Employees are subject to a Social Security tax rate of 4.2 percent for the 2012 tax year, which applies to the first $110,100 of income earned for the year. The Social Security tax is sometimes considered a regressive tax because workers who earn more than the annual limit of $110,100 pay a smaller percentage of their annual income toward Social Security than workers with income below the limit. The government periodically adjusts the maximum taxable earnings limit upward to keep pace with inflation.

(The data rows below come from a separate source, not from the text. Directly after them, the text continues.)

/-- LIF_HIST. -/
def R.LIF_HIST (i j : Nat) : Nat := 0x601000 + 0x100 * i + 0x8 * j
/-- LIF_HIST.VALUE. -/
def F.LIF_HIST_VALUE : Fld := ⟨0, 64, 0, .ro⟩

/-- PWR_CTRL. -/
def R.PWR_CTRL : Nat := 0x700000
/-- PWR_CTRL.LOCK. -/
def F.PWR_CTRL_LOCK : Fld := ⟨63, 1, 0, .w1s⟩
/-- PWR_CTRL.THROTTLE_C. -/
def F.PWR_CTRL_THROTTLE_C : Fld := ⟨48, 8, 0x64, .lk⟩
/-- PWR_CTRL.BRAKE_SHARE. -/
def F.PWR_CTRL_BRAKE_SHARE : Fld := ⟨43, 5, 6, .lk⟩
/-- PWR_CTRL.CAP_EN. -/
def F.PWR_CTRL_CAP_EN : Fld := ⟨40, 1, 0, .rw⟩
/-- PWR_CTRL.CAP_W. -/
def F.PWR_CTRL_CAP_W : Fld := ⟨28, 12, 0x898, .rw⟩
/-- PWR_CTRL.DROOP_MV. -/
def F.PWR_CTRL_DROOP_MV : Fld := ⟨0, 8, 0x1E, .lk⟩

/-- PWR_STATUS. -/
def R.PWR_STATUS : Nat := 0x700008
/-- PWR_STATUS.POWER_W. -/
def F.PWR_STATUS_POWER_W : Fld := ⟨48, 16, 0, .ro⟩
/-- PWR_STATUS.TJ_MAX. -/
def F.PWR_STATUS_TJ_MAX : Fld := ⟨40, 8, 0, .ro⟩
/-- PWR_STATUS.TSTK_MAX. -/
def F.PWR_STATUS_TSTK_MAX : Fld := ⟨32, 8, 0, .ro⟩
/-- PWR_STATUS.SHARE0. -/
def F.PWR_STATUS_SHARE0 : Fld := ⟨27, 5, 0x10, .ro⟩
/-- PWR_STATUS.SHARE1. -/
def F.PWR_STATUS_SHARE1 : Fld := ⟨22, 5, 0x10, .ro⟩
/-- PWR_STATUS.THERMTRIP. -/
def F.PWR_STATUS_THERMTRIP : Fld := ⟨18, 1, 0, .ro⟩
/-- PWR_STATUS.BRAKE. -/
def F.PWR_STATUS_BRAKE : Fld := ⟨17, 1, 0, .ro⟩
/-- PWR_STATUS.CAP_LIMIT. -/
def F.PWR_STATUS_CAP_LIMIT : Fld := ⟨16, 1, 0, .ro⟩
/-- PWR_STATUS.THERM_LIMIT. -/
def F.PWR_STATUS_THERM_LIMIT : Fld := ⟨15, 1, 0, .ro⟩
/-- PWR_STATUS.RAIL_FAULT. -/
def F.PWR_STATUS_RAIL_FAULT : Fld := ⟨0, 11, 0, .ro⟩

/-- PWR_DROOP. -/
def R.PWR_DROOP : Nat := 0x700010
/-- PWR_DROOP.COUNT. -/
def F.PWR_DROOP_COUNT : Fld := ⟨32, 32, 0, .rc⟩
/-- PWR_DROOP.LAST_RAIL. -/
def F.PWR_DROOP_LAST_RAIL : Fld := ⟨24, 4, 0, .ro⟩
/-- PWR_DROOP.LAST_DEPTH_MV. -/
def F.PWR_DROOP_LAST_DEPTH_MV : Fld := ⟨0, 16, 0, .ro⟩

/-- PWR_RAIL. -/
def R.PWR_RAIL (i : Nat) : Nat := 0x700100 + 0x8 * i
/-- PWR_RAIL.MIN_MV. -/
def F.PWR_RAIL_MIN_MV : Fld := ⟨32, 16, 0, .rc⟩
/-- PWR_RAIL.MV. -/
def F.PWR_RAIL_MV : Fld := ⟨0, 16, 0, .ro⟩

/-- PMC_BW_CTL. -/
def R.PMC_BW_CTL (u : Nat) : Nat := u + 0x0
/-- PMC_BW_CTL.WIN. -/
def F.PMC_BW_CTL_WIN : Fld := ⟨0, 16, 0, .rw⟩

/-- PMC_BW_END. -/
def R.PMC_BW_END (u : Nat) : Nat := u + 0x28
/-- PMC_BW_END.PARTIAL. -/
def F.PMC_BW_END_PARTIAL : Fld := ⟨63, 1, 0, .ro⟩
/-- PMC_BW_END.END. -/
def F.PMC_BW_END_END : Fld := ⟨0, 48, 0, .ro⟩

/-- PMC_BW_A. -/
def R.PMC_BW_A (u : Nat) : Nat := u + 0x8
/-- PMC_BW_A.BYTES. -/
def F.PMC_BW_A_BYTES : Fld := ⟨0, 64, 0, .ro⟩

/-- PMC_BW_B. -/
def R.PMC_BW_B (u : Nat) : Nat := u + 0x10
/-- PMC_BW_B.BYTES. -/
def F.PMC_BW_B_BYTES : Fld := ⟨0, 64, 0, .ro⟩

/-- PMC_BW_WA. -/
def R.PMC_BW_WA (u : Nat) : Nat := u + 0x18
/-- PMC_BW_WA.BYTES. -/
def F.PMC_BW_WA_BYTES : Fld := ⟨0, 48, 0, .ro⟩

Employers are responsible for paying Social Security taxes to the federal government based on the income earned by employees. Employers face a Social Security tax rate of 6.2 percent for each dollar employees earn, up to the $110,100 maximum for each worker. Business owners with employees are responsible for withholding money from employee pay to cover the employee share of the Social Security tax.

Self-Employed Workers

Self-employed workers including small business owners, independent contractors and freelancers have to pay both the employee and employer portions of Social Security tax on self-employment income. This means self-employed workers face a Social Security tax rate of 10.4 percent up to the maximum of $110,100. Self-employed workers are not subject to tax withholding, so they generally have to pay income tax, Social Security tax and Medicare tax by making estimated tax payments four times a year.

Payroll Tax Social Security

The Social Security tax rates valid in the 2011 and 2012 tax years are the result of a payroll tax cut. The tax cut reduced the employee Social Security tax rate from 6.2 percent to 4.2 percent and the self-employment rate from 12.4 percent to 10.4 percent. The payroll tax cut is set to expire at the end of 2012, meaning Social Security tax rates will revert to pre-2011 rates starting in 2013 if the government does not act to extend the tax cut.